Collected data entries:
/-- The end of the mount (R120, R121), with an entry free should the attention set be empty. -/
theorem mountEnd_spec (m : MountJob) {z : State} (hq : z.attention = 0 → z.link.queue.length < 64) :
    MountEnded m.classes m.found z (mountEnd m z) := by
  obtain ⟨c1, c2⟩ := candidates_spec m.found
  let first := z.store.promptBlocks
  let chain (n : Nat) : List Nat := chainFrom (m.blocks first) n 319 1
  have hchain : ∀ h : MountHead, h.block :: chain h.info.serial = chainOf (m.blocks first) h := fun _ => rfl
  refine ⟨candidates m.found, chain, c1, c2, ?_, ?_⟩
  · intro n
    obtain ⟨h1, h2, h3⟩ := chainFrom_spec m first n 319 1
    refine ⟨h1, fun i b hi => ?_, fun hlt b => ?_⟩
    · have := h2 i b hi; rwa [Nat.add_comm 1 i] at this
    · have := h3 hlt b; rwa [Nat.add_comm 1] at this
  intro messages enters mine joins
  have hmsgs : ((candidates m.found).take Config.maxMessages).map (mountedMessage (m.blocks first)) = messages := rfl
  let used := messages.flatMap fun x => x.blocks.map (·.block)
  let z1 := enterMailboxes messages z
  let z2 := if Config.maxMessages < (candidates m.found).length then place .dirFull z1 else z1
  let l := m.blocks first
  let z3 : State :=
    { z2 with store := { z2.store with
        messages := messages, nextSerial := serialAfter l, free := (l.filter (·.2 = .free)).map (·.1),
        dirty := (l.filter fun x => decide (x.2 ≠ .free) && !used.contains x.1).map (·.1), bad := [], marks := [],
        erasing := none, mounted := true, job := .none } }
  let z4 := storeLowTest z3
  let rooms := (List.finRange 2048).filter fun r => messages.any (·.room = r)
  let z5 := rooms.foldl (fun s r => evaluateLamp r s) z4
  have hend : mountEnd m z = { place .mountDone z5 with service := .setup } := rfl
  obtain ⟨e1, e2⟩ := enterMailboxes_spec messages z
  obtain ⟨r1, r2⟩ := evaluateLamps_spec rooms ((List.nodup_finRange _).filter _) z4
  change z1 = _ at e1
  change ∀ r, z1.room r = _ at e2
  change z5 = _ at r1
  change ∀ r, z5.room r = _ at r2
  have hrooms : rooms = (List.finRange 2048).filter fun r => messages.any (·.room = r) := rfl
  have hz5r : z5.rooms = z5.rooms := rfl
  clear_value z5 rooms
  have hlink1 : z1.link = z.link := by rw [e1]
  have hatt1 : z1.attention = z.attention := by rw [e1]
  have hz2 : z2 = z1.joined (if Config.maxMessages < (candidates m.found).length then attentionBit .dirFull else 0) :=
    placeIf_joined (by rw [hlink1, hatt1]; exact hq) _ _
  have hz4 : z4 = z3.joined (if z3.store.low then attentionBit .storeLow else 0) := by
    have : z4 = if z3.store.low then place .storeLow z3 else z3 := by
      show storeLowTest z3 = _
      simp only [storeLowTest, Store.low]
      congr 3
    rw [this]
    refine placeIf_joined (s := z3) ?_ _ _
    have : z3.attention = 0 → z3.link.queue.length < 64 := by
      show z2.attention = 0 → z2.link.queue.length < 64
      rw [hz2]; exact State.joined_free (by rw [hlink1, hatt1]; exact hq) _
    exact this
  have hs4 : z4.store = z3.store := by rw [hz4]; rfl
  have hr4 : z4.rooms = z1.rooms := by rw [hz4]; show z2.rooms = _; rw [hz2]; rfl
  have hl4 : z4.lamps = z.lamps := by rw [hz4]; show z2.lamps = _; rw [hz2]; show z1.lamps = _; rw [e1]
  obtain ⟨d, hd⟩ : ∃ d, d = if Config.maxMessages < (candidates m.found).length then attentionBit .dirFull else 0 := ⟨_, rfl⟩
  obtain ⟨bits, hbits⟩ : ∃ b, b = if z3.store.low then attentionBit .storeLow else 0 := ⟨_, rfl⟩
  rw [← hd] at hz2
  rw [← hbits] at hz4
  have hz3 : z3 = { z2 with store := z3.store } := rfl
  have hS : z3.store = { z.store with
        messages := messages, nextSerial := serialAfter l, free := (l.filter (·.2 = .free)).map (·.1),
        dirty := (l.filter fun x => decide (x.2 ≠ .free) && !used.contains x.1).map (·.1), bad := [], marks := [],
        erasing := none, mounted := true, job := .none } := by
    show ({ z2.store with
        messages := messages, nextSerial := serialAfter l, free := (l.filter (·.2 = .free)).map (·.1),
        dirty := (l.filter fun x => decide (x.2 ≠ .free) && !used.contains x.1).map (·.1), bad := [], marks := [],
        erasing := none, mounted := true, job := .none } : Store) = _
    have : z2.store = z.store := by rw [hz2]; show z1.store = _; rw [e1]
    rw [this]
  clear_value z4 z3 z2
  have hz4' : z4 = ({ z with rooms := z1.rooms, store := z3.store } : State).joined (d ||| bits) := by
    rw [hz4, hz3, hz2]
    obtain ⟨R, hR⟩ : ∃ R, z1 = { z with rooms := R } := ⟨_, e1⟩
    rw [← State.joined_joined, hR]; rfl
  have hplace : place .mountDone z5 = z5.joined (attentionBit .mountDone) := by
    have := placeIf_joined (s := z5) (by
      rw [r1, hz4']
      exact State.joined_free
        (show ({ z with rooms := z1.rooms, store := z3.store } : State).attention = 0 → _ from hq) _) True .mountDone
    simpa using this
  have hz5 : z5.joined (attentionBit .mountDone) =
      ({ z with rooms := z5.rooms, lamps := z5.lamps, store := z3.store } : State).joined
        (d ||| bits ||| attentionBit .mountDone) := by
    rw [← State.joined_joined]
    have : z5 = { z4 with rooms := z5.rooms, lamps := z5.lamps } := by
      obtain ⟨R, L, hRL⟩ : ∃ R L, z5 = { z4 with rooms := R, lamps := L } := ⟨_, _, r1⟩
      rw [hRL]
    rw [this, hz4']; rfl
  have hne : ¬(d ||| bits ||| attentionBit .mountDone) = 0 := fun h => attentionBit_ne _ (or_eq_zero h).2
  have hF : mountEnd m z = { z with
        rooms := z5.rooms, lamps := z5.lamps, store := z3.store, service := .setup
        attention := z.attention ||| (d ||| bits ||| attentionBit .mountDone)
        link := if (d ||| bits ||| attentionBit .mountDone) ≠ 0 ∧ z.attention = 0 then
          { z.link with queue := z.link.queue ++ [.attention] } else z.link } := by
    rw [hend, hplace, hz5]; rfl
  let E (r : RoomIx) : Room := (mine r).foldl enters (z.room r)
  have hE : ∀ r, z4.room r = E r := fun r => by simp only [State.room, hr4]; exact e2 r
  have hmine : ∀ r, r ∈ rooms ↔ mine r ≠ [] := by
    intro r
    simp only [hrooms, List.mem_filter, List.mem_finRange, true_and, List.any_eq_true, decide_eq_true_eq, mine, ne_eq,
      List.filter_eq_nil_iff, not_forall, not_not, exists_prop]
  have hlamp : ∀ r, (E r).lamp = (z.room r).lamp := by
    intro r
    have : ∀ (l : List Message) (x : Room), (l.foldl enters x).lamp = x.lamp := by
      intro l; induction l with
      | nil => intro x; rfl
      | cons a l ih => intro x; rw [List.foldl_cons, ih]
    exact this _ _
  have heval : ∀ r, (evaluateLamp r z4).room r = (evaluateLamp r (z.setRoom r (E r))).room r := by
    intro r
    have h1 : (z.setRoom r (E r)).room r = E r := by simp [State.setRoom, State.room]
    have h2 : z4.classes = z.classes := by rw [hz4']; rfl
    simp only [evaluateLamp_room, if_true, State.classOf, h1, hE, h2]
    rfl
  have hz5room : ∀ r, z5.room r =
      if mine r = [] then z.room r else (evaluateLamp r (z.setRoom r (E r))).room r := by
    intro r
    rw [r2]
    by_cases hm : mine r = []
    · rw [if_neg (fun h => (hmine r).mp h hm), if_pos hm, hE]; simp only [E, hm, List.foldl_nil]
    · rw [if_pos ((hmine r).mpr hm), if_neg hm, heval]
  let joined (r : RoomIx) : Bool := decide (mine r ≠ []) && (z5.room r).lamp.queued && !(z.room r).lamp.queued
  have hq5 : z5.lamps = { z.lamps with queue := z.lamps.queue ++ (List.finRange 2048).filter joined } := by
    have h5 : z5.lamps = { z4.lamps with queue := z4.lamps.queue ++ rooms.filter fun r =>
        ((evaluateLamp r z4).room r).lamp.queued && !(z4.room r).lamp.queued } := congrArg State.lamps r1
    have hfil : (List.finRange 2048).filter joined = rooms.filter fun r =>
        ((evaluateLamp r z4).room r).lamp.queued && !(z4.room r).lamp.queued := by
      rw [hrooms, List.filter_filter]
      refine List.filter_congr fun r _ => ?_
      have hiff : messages.any (fun m => decide (m.room = r)) = decide (mine r ≠ []) := by
        have := hmine r
        rw [hrooms] at this
        simp only [List.mem_filter, List.mem_finRange, true_and] at this
        rw [Bool.eq_iff_iff, this]; simp
      rw [hiff, hE, hlamp]
      by_cases hm : mine r = []
      · simp [joined, hm]
      · simp only [joined, hz5room, heval, hm, if_false, ne_eq, not_false_eq_true, decide_true, Bool.and_true,
          Bool.true_and]
    rw [hfil, h5, hl4]
  have hfree : ∀ b, b ∈ (l.filter (·.2 = .free)).map (·.1) ↔ classAt m.classes first b = some .free := by
    intro b
    rw [← mem_blocks]
    simp only [List.mem_map, List.mem_filter, decide_eq_true_eq, Prod.exists, exists_and_right, exists_eq_right]
    rfl
  have hdirty : ∀ b, b ∈ (l.filter fun x => decide (x.2 ≠ .free) && !used.contains x.1).map (·.1) ↔
      (∃ k, classAt m.classes first b = some k ∧ k ≠ .free) ∧ ∀ x ∈ messages, ∀ e ∈ x.blocks, e.block ≠ b := by
    intro b
    have hu : (!used.contains b) = true ↔ ∀ x ∈ messages, ∀ e ∈ x.blocks, e.block ≠ b := by
      simp only [used, Bool.not_eq_true', List.contains_eq_mem, decide_eq_false_iff_not, List.mem_flatMap, List.mem_map,
        not_exists, not_and, ne_eq]
    simp only [List.mem_map, List.mem_filter, Bool.and_eq_true, decide_eq_true_eq, Prod.exists, exists_and_right,
      exists_eq_right, hu, ← mem_blocks]
    constructor
    · rintro ⟨k, h, hk, hb⟩; exact ⟨⟨k, h, hk⟩, hb⟩
    · rintro ⟨⟨k, h, hk⟩, hb⟩; exact ⟨k, h, hk, hb⟩
  have hsorted : ∀ p : Nat × BlockClass → Bool, ((l.filter p).map (·.1)).Pairwise (· < ·) := fun p => by
    rw [List.pairwise_map]; exact (blocks_pairwise m first).sublist List.filter_sublist
  have hserials : l.filterMap (·.2.serial) = m.classes.filterMap BlockClass.serial := by
    simp only [l, MountJob.blocks, List.filterMap_map]
    rw [show m.classes.filterMap BlockClass.serial = (m.classes.zipIdx.map Prod.fst).filterMap BlockClass.serial by simp]
    rw [List.filterMap_map]; rfl
  have hser : ∀ k : BlockClass,
      (match k with | .head h => some h.serial | .cont n _ => some n | .free | .dirty => none) = k.serial := by
    intro k; cases k <;> rfl
  have hlinkif : (if (d ||| bits ||| attentionBit .mountDone) ≠ 0 ∧ z.attention = 0 then
      { z.link with queue := z.link.queue ++ [.attention] } else z.link) =
      if z.attention = 0 then { z.link with queue := z.link.queue ++ [.attention] } else z.link := by
    simp only [ne_eq, hne, not_false_eq_true, true_and]
  refine ⟨?_, ?_, ?_, ?_, ?_, ?_, ?_, ?_, fun r => ?_⟩
  · have hj : joins = joined := by
      funext r; simp only [joins, joined, hF]; rfl
    rw [hj, hF, hlinkif, hq5, hS]
  · rw [hF]; simp only [BitVec.or_assoc, hd, hbits]; rfl
  · intro h
    rw [hF]; show z3.store.nextSerial = 1
    have h' : l.filterMap (·.2.serial) = [] := by rw [hserials]; exact h
    rw [hS]; simp only [serialAfter, h']; rfl
  · intro n hn hmax
    rw [hF]; show z3.store.nextSerial = min (n + 1) 4294967295
    have hm : (l.filterMap (·.2.serial)).max? = some n := by
      rw [hserials, List.max?_eq_some_iff]
      exact ⟨hn, hmax⟩
    rw [hS]; simp only [serialAfter, hm]; rfl
  · rw [hF]; show z3.store.free.Pairwise _; rw [hS]; exact hsorted _
  · intro b; rw [hF]; show b ∈ z3.store.free ↔ _; rw [hS]; exact hfree b
  · rw [hF]; show z3.store.dirty.Pairwise _; rw [hS]; exact hsorted _
  · intro b; rw [hF]; show b ∈ z3.store.dirty ↔ _; rw [hS]; exact hdirty b
  · rw [hF]; exact hz5room r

WHAT YOU ARE ASKED TO DO — Scan the entries above for the line containing "refine ⟨?_, ?_, ?_, ?_, ?_, ?_, ?_, ?_, fun", and copy it and all lines after it exactly, down to and including the line containing "have h' : l.filterMap".

ANSWER TO THIS TASK —
  refine ⟨?_, ?_, ?_, ?_, ?_, ?_, ?_, ?_, fun r => ?_⟩
  · have hj : joins = joined := by
      funext r; simp only [joins, joined, hF]; rfl
    rw [hj, hF, hlinkif, hq5, hS]
  · rw [hF]; simp only [BitVec.or_assoc, hd, hbits]; rfl
  · intro h
    rw [hF]; show z3.store.nextSerial = 1
    have h' : l.filterMap (·.2.serial) = [] := by rw [hserials]; exact h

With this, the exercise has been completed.